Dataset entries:
____________________

/-- REFSEL_ACCEPT of another reference selects it and raises EV_REF_SWITCH; LOCKED goes on with the phase measured and
SWITCHES counted where the reference is qualified, else to DUSK with DUSK_ENTRIES and EV_DUSK where HIST_VALID is set, else
to FREERUN; DUSK measures the phase of a qualified one and counts another entry for one that is not; from FREERUN and
ACQUIRE a qualified one gives ACQUIRE, another FREERUN. REFSEL_ACCEPT of the selected reference changes nothing.
REF_MEASUREMENT 100 ms after the last one, crystal not failed, records in its register the offset that the count of a
monitored Reference A gives. REF_LOA of a monitored reference (for the PTP reference: while its offset is not valid),
crystal not failed, sets LOA and HARD_OUT and clears QUAL. REF_MONITOR_RESTART, CLK being reached, takes EN and FREQ_HZ,
sets HARD_OUT and clears SOFT_OUT and QUAL. DPLL_LOCK 1 s into ACQUIRE enters LOCKED and raises EV_DPLL_LOCK.
DPLL_HIST_VALID after HOLD_AVG in LOCKED sets HIST_VALID. DPLL_PHASE_ABSORB_DONE ends the measurement with its phase in
CLK_PHASE; from DUSK the DPLL is LOCKED again. Each clause names what else may change. -/
def Obligations.ReferencesAndDpll : Prop :=
  ∀ (s : State),
    (∀ (sel : Nat), sel < 4 → s.get R.CLK_DPLL_STAT.SEL ≠ sel → s.get R.CLK_DPLL_STAT.STATE = pLOCKED → refQual s sel = true → 
      Does (.refselAccept sel) s fun t =>
        t.get R.CLK_DPLL_STAT.SEL = sel ∧ t.clk = { s.clk with absorbing := true } ∧
        t.get R.CLK_CNT.SWITCHES = satTo R.CLK_CNT.SWITCHES.width (s.get R.CLK_CNT.SWITCHES + 1) ∧
        Raised s t E.REF_SWITCH (sel + 16 * s.get R.CLK_DPLL_STAT.SEL) ∧
        Keeps s t ([R.CLK_DPLL_STAT.SEL, R.CLK_CNT.SWITCHES] ++ evF) [] (evP.append [.clk])) ∧
    (∀ (sel : Nat), sel < 4 → s.get R.CLK_DPLL_STAT.SEL ≠ sel → s.get R.CLK_DPLL_STAT.STATE = pLOCKED → refQual s sel = false → s.on R.CLK_DPLL_STAT.HIST_VALID = true → 
      Does (.refselAccept sel) s fun t =>
        t.get R.CLK_DPLL_STAT.SEL = sel ∧ t.get R.CLK_DPLL_STAT.STATE = pDUSK ∧ bitOf (t.get R.CLK_PLL_STAT.LOCK) 8 = false ∧
        t.clk = { s.clk with absorbing := false } ∧
        t.get R.CLK_CNT.DUSK_ENTRIES = satTo R.CLK_CNT.DUSK_ENTRIES.width (s.get R.CLK_CNT.DUSK_ENTRIES + 1) ∧
        t.ev = ((s.raise E.REF_SWITCH (sel + 16 * s.get R.CLK_DPLL_STAT.SEL)).raise E.DUSK 1).ev ∧
        Keeps s t ([R.CLK_DPLL_STAT.SEL, R.CLK_DPLL_STAT.STATE, R.CLK_PLL_STAT.LOCK, R.CLK_DUSK_FREQ.FREQ, R.CLK_CNT.DUSK_ENTRIES] ++ evF) []
          (evP.append [.clk, .freeCtr])) ∧
    (∀ (sel : Nat), sel < 4 → s.get R.CLK_DPLL_STAT.SEL ≠ sel → s.get R.CLK_DPLL_STAT.STATE = pLOCKED → refQual s sel = false → s.on R.CLK_DPLL_STAT.HIST_VALID = false → 
      Does (.refselAccept sel) s fun t =>
        t.get R.CLK_DPLL_STAT.SEL = sel ∧ t.get R.CLK_DPLL_STAT.STATE = pFREERUN ∧ bitOf (t.get R.CLK_PLL_STAT.LOCK) 8 = false ∧
        Raised s t E.REF_SWITCH (sel + 16 * s.get R.CLK_DPLL_STAT.SEL) ∧
        Keeps s t ([R.CLK_DPLL_STAT.SEL, R.CLK_DPLL_STAT.STATE, R.CLK_PLL_STAT.LOCK] ++ evF) [] (evP.append [.clk])) ∧
    (∀ (sel : Nat), sel < 4 → s.get R.CLK_DPLL_STAT.SEL ≠ sel → s.get R.CLK_DPLL_STAT.STATE = pDUSK → refQual s sel = true → 
      Does (.refselAccept sel) s fun t =>
        t.get R.CLK_DPLL_STAT.SEL = sel ∧ t.clk = { s.clk with absorbing := true } ∧ Raised s t E.REF_SWITCH (sel + 16 * s.get R.CLK_DPLL_STAT.SEL) ∧
        Keeps s t (R.CLK_DPLL_STAT.SEL :: evF) [] (evP.append [.clk])) ∧
    (∀ (sel : Nat), sel < 4 → s.get R.CLK_DPLL_STAT.SEL ≠ sel → s.get R.CLK_DPLL_STAT.STATE = pDUSK → refQual s sel = false → 
      Does (.refselAccept sel) s fun t =>
        t.get R.CLK_DPLL_STAT.SEL = sel ∧ t.clk = { s.clk with absorbing := false } ∧
        t.get R.CLK_CNT.DUSK_ENTRIES = satTo R.CLK_CNT.DUSK_ENTRIES.width (s.get R.CLK_CNT.DUSK_ENTRIES + 1) ∧
        t.ev = (((s.raise E.REF_SWITCH (sel + 16 * s.get R.CLK_DPLL_STAT.SEL)).raise E.DUSK 0).raise E.DUSK 1).ev ∧
        Keeps s t ([R.CLK_DPLL_STAT.SEL, R.CLK_CNT.DUSK_ENTRIES] ++ evF) [] (evP.append [.clk])) ∧
    (∀ (sel : Nat), sel < 4 → s.get R.CLK_DPLL_STAT.SEL ≠ sel → (s.get R.CLK_DPLL_STAT.STATE = pFREERUN ∨ s.get R.CLK_DPLL_STAT.STATE = pACQUIRE) → 
      Does (.refselAccept sel) s fun t =>
        t.get R.CLK_DPLL_STAT.SEL = sel ∧ t.get R.CLK_DPLL_STAT.STATE = (if refQual s sel = true then pACQUIRE else pFREERUN) ∧
        Raised s t E.REF_SWITCH (sel + 16 * s.get R.CLK_DPLL_STAT.SEL) ∧
        Keeps s t ([R.CLK_DPLL_STAT.SEL, R.CLK_DPLL_STAT.STATE, R.CLK_DPLL_STAT.HIST_VALID, R.CLK_PLL_STAT.LOCK] ++ evF) [] (evP.append [.marks])) ∧
    (∀ (sel : Nat), sel < 4 → s.get R.CLK_DPLL_STAT.SEL = sel → 
      Does (.refselAccept sel) s fun t => t = s) ∧
    (∀ (m : Nat × Bool) (ms : List (Nat × Bool)), 100000000 ≤ s.age .refs → s.on (R.CLK_REF_CFG.EN.ix 0) = true → s.on R.CLK_XO_STAT.XO_FAIL = false → 
      Does (.refMeasurement (m :: ms)) s fun t =>
        t.get (R.CLK_MON.OFFSET.ix 0) = ofSigned 24 (clampSigned 24 (refOffset s 0 m.1)) % 2 ^ 24 ∧
        Keeps s t evF [.clk] (evP.append [.clk, .freeCtr, .marks])) ∧
    (∀ (r : Nat), r < 4 → if r = 3 then s.on (R.TD_CTRL.VALID.ix 0) = false else s.on (R.CLK_REF_CFG.EN.ix r) = true → s.on R.CLK_XO_STAT.XO_FAIL = false → 
      Does (.refLoa r) s fun t =>
        t.on (R.CLK_MON.LOA.ix r) = true ∧ t.on (R.CLK_MON.HARD_OUT.ix r) = true ∧ t.on (R.CLK_MON.QUAL.ix r) = false ∧
        Keeps s t evF [.clk] (evP.append [.clk, .freeCtr])) ∧
    (∀ (r : Nat) (en : Bool) (freq : Nat), r < 3 → Open s .clk → 
      Does (.refMonitorRestart r en freq) s fun t =>
        t.on (R.CLK_REF_CFG.EN.ix r) = en ∧ t.get (R.CLK_REF_CFG.FREQ_HZ.ix r) = freq % 2 ^ R.CLK_REF_CFG.FREQ_HZ.width ∧
        t.on (R.CLK_MON.HARD_OUT.ix r) = true ∧ t.on (R.CLK_MON.SOFT_OUT.ix r) = false ∧ t.on (R.CLK_MON.QUAL.ix r) = false ∧
        Keeps s t evF [.clk] (evP.append [.clk, .freeCtr])) ∧
    (s.get R.CLK_DPLL_STAT.STATE = pACQUIRE → 1000000000 ≤ s.age .acquire → 
      Does .dpllLock s fun t =>
        t.get R.CLK_DPLL_STAT.STATE = pLOCKED ∧ bitOf (t.get R.CLK_PLL_STAT.LOCK) 8 = true ∧ Raised s t E.DPLL_LOCK 0 ∧
        Keeps s t (evF ++ [R.CLK_DPLL_STAT.STATE, R.CLK_PLL_STAT.LOCK]) [] (evP.append [.marks])) ∧
    (s.get R.CLK_DPLL_STAT.STATE = pLOCKED → holdAvg s ≤ s.age .locked → 
      Does .dpllHistValid s fun t => t.on R.CLK_DPLL_STAT.HIST_VALID = true ∧ Keeps s t [R.CLK_DPLL_STAT.HIST_VALID] [] []) ∧
    (∀ (ps : Int), s.clk.absorbing = true → 
      Does (.dpllPhaseAbsorbDone ps) s fun t =>
        t.get R.CLK_PHASE.PHASE_PS = ofSigned 32 ps % 2 ^ 32 ∧ t.clk.absorbing = false ∧
        (s.get R.CLK_DPLL_STAT.STATE = pDUSK → t.get R.CLK_DPLL_STAT.STATE = pLOCKED) ∧ Keeps s t evF [.clk] (evP.append [.clk, .marks]))

/-- CLK_MUX_SEL_WRITE, CLK being reached, of a source that is ready, with no switch in progress (and, for MUX0, SYSPLL not
lost) takes SEL, and SWITCHING reads 1 exactly where SEL differs from CUR; with a switch in progress or a source that is not
ready SEL_REJ is set and SEL kept. MUX_CHANGEOVER of a mux that switches, is not stalled and has its source ready runs it
from SEL. MUX_STALL of a mux other than MUX0 that switches to a source that is ready sets MUX_STALL. MUX_FORCE under DOM_RST
runs the mux from SEL and clears its stall. FMEAS_START sets BUSY; FMEAS_DONE with the gate time over and the clock of the
gate running clears BUSY, gives COUNT the count (0 where the clock stands still, the gate length where SRC is the clock of
the gate) and raises EV_FMEAS_DONE with SRC. Each clause names what else may change. -/
def Obligations.MuxesAndFrequencyCounter : Prop :=
  ∀ (s : State),
    (∀ (n sel : Nat), n < 8 → sel < 4 → Open s .clk → s.on (R.CLK_MUX.SWITCHING.ix n) = false → sourceReady s n sel = true → (n = 0 → s.clk.sysLost = false) → 
      Does (.clkMuxSelWrite n sel) s fun t =>
        t.get (R.CLK_MUX.SEL.ix n) = sel ∧ t.on (R.CLK_MUX.SWITCHING.ix n) = (sel != s.get (R.CLK_MUX.CUR.ix n)) ∧
        Keeps s t (lvF ++ [R.CLK_MUX.SEL.ix n, R.CLK_MUX.SWITCHING.ix n]) [] lvP) ∧
    (∀ (n sel : Nat), n < 8 → sel < 4 → Open s .clk → (s.on (R.CLK_MUX.SWITCHING.ix n) = true ∨ sourceReady s n sel = false) → 
      Does (.clkMuxSelWrite n sel) s fun t =>
        t.on (R.CLK_MUX.SEL_REJ.ix n) = true ∧ Keeps s t (lvF ++ [R.CLK_MUX.SEL_REJ.ix n]) [] lvP) ∧
    (∀ (n : Nat), n < 8 → s.on (R.CLK_MUX.SWITCHING.ix n) = true → s.on (R.CLK_MUX.MUX_STALL.ix n) = false → sourceReady s n (s.get (R.CLK_MUX.SEL.ix n)) = true → (n = 0 → s.clk.sysLost = false) → 
      Does (.muxChangeover n) s fun t =>
        t.get (R.CLK_MUX.CUR.ix n) = s.get (R.CLK_MUX.SEL.ix n) % 4 ∧ t.on (R.CLK_MUX.SWITCHING.ix n) = false ∧
        Keeps s t (lvF ++ [R.CLK_MUX.CUR.ix n, R.CLK_MUX.SWITCHING.ix n]) [] lvP) ∧
    (∀ (n : Nat), 0 < n → n < 8 → s.on (R.CLK_MUX.SWITCHING.ix n) = true → sourceReady s n (s.get (R.CLK_MUX.SEL.ix n)) = true → 
      Does (.muxStall n) s fun t =>
        t.on (R.CLK_MUX.MUX_STALL.ix n) = true ∧ Keeps s t (lvF ++ [R.CLK_MUX.MUX_STALL.ix n]) [] lvP) ∧
    (∀ (n : Nat), 0 < n → n < 8 → Open s .clk → s.on (R.CLK_MUX.DOM_RST.ix n) = true → 
      Does (.muxForce n) s fun t =>
        t.get (R.CLK_MUX.CUR.ix n) = s.get (R.CLK_MUX.SEL.ix n) % 4 ∧ t.on (R.CLK_MUX.MUX_STALL.ix n) = false ∧
        t.on (R.CLK_MUX.SWITCHING.ix n) = false ∧
        Keeps s t (lvF ++ [R.CLK_MUX.CUR.ix n, R.CLK_MUX.SWITCHING.ix n, R.CLK_MUX.MUX_STALL.ix n]) [] lvP) ∧
    (Open s .clk → 
      Does .fmeasStart s fun t =>
        t.on R.FMEAS_CTRL.BUSY = true ∧ Keeps s t [R.FMEAS_CTRL.BUSY, R.FMEAS_CTRL.START] [] [.marks]) ∧
    (∀ (count : Nat), s.on R.FMEAS_CTRL.BUSY = true → gateStopped s = false → gateNs s ≤ s.age .gate → 
      Does (.fmeasDone count) s fun t =>
        t.on R.FMEAS_CTRL.BUSY = false ∧
        t.get R.FMEAS.COUNT = gateCount s (s.get R.FMEAS_CTRL.SRC) count % 2 ^ R.FMEAS.COUNT.width ∧
        Raised s t E.FMEAS_DONE (s.get R.FMEAS_CTRL.SRC) ∧
        Keeps s t (evF ++ [R.FMEAS_CTRL.BUSY, R.FMEAS_CTRL.START, R.FMEAS.COUNT]) [] (evP.append [.ctl]))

____________________

The task: Return the span of lines in the data above that opens at the line with "R.CLK_DPLL_STAT.SEL = sel →" and closes at the line with "t.on (R.CLK_REF_CFG.EN.ix r)", exactly, ends included, nothing else.

Output of the task:
    (∀ (sel : Nat), sel < 4 → s.get R.CLK_DPLL_STAT.SEL = sel → 
      Does (.refselAccept sel) s fun t => t = s) ∧
    (∀ (m : Nat × Bool) (ms : List (Nat × Bool)), 100000000 ≤ s.age .refs → s.on (R.CLK_REF_CFG.EN.ix 0) = true → s.on R.CLK_XO_STAT.XO_FAIL = false → 
      Does (.refMeasurement (m :: ms)) s fun t =>
        t.get (R.CLK_MON.OFFSET.ix 0) = ofSigned 24 (clampSigned 24 (refOffset s 0 m.1)) % 2 ^ 24 ∧
        Keeps s t evF [.clk] (evP.append [.clk, .freeCtr, .marks])) ∧
    (∀ (r : Nat), r < 4 → if r = 3 then s.on (R.TD_CTRL.VALID.ix 0) = false else s.on (R.CLK_REF_CFG.EN.ix r) = true → s.on R.CLK_XO_STAT.XO_FAIL = false → 
      Does (.refLoa r) s fun t =>
        t.on (R.CLK_MON.LOA.ix r) = true ∧ t.on (R.CLK_MON.HARD_OUT.ix r) = true ∧ t.on (R.CLK_MON.QUAL.ix r) = false ∧
        Keeps s t evF [.clk] (evP.append [.clk, .freeCtr])) ∧
    (∀ (r : Nat) (en : Bool) (freq : Nat), r < 3 → Open s .clk → 
      Does (.refMonitorRestart r en freq) s fun t =>
        t.on (R.CLK_REF_CFG.EN.ix r) = en ∧ t.get (R.CLK_REF_CFG.FREQ_HZ.ix r) = freq % 2 ^ R.CLK_REF_CFG.FREQ_HZ.width ∧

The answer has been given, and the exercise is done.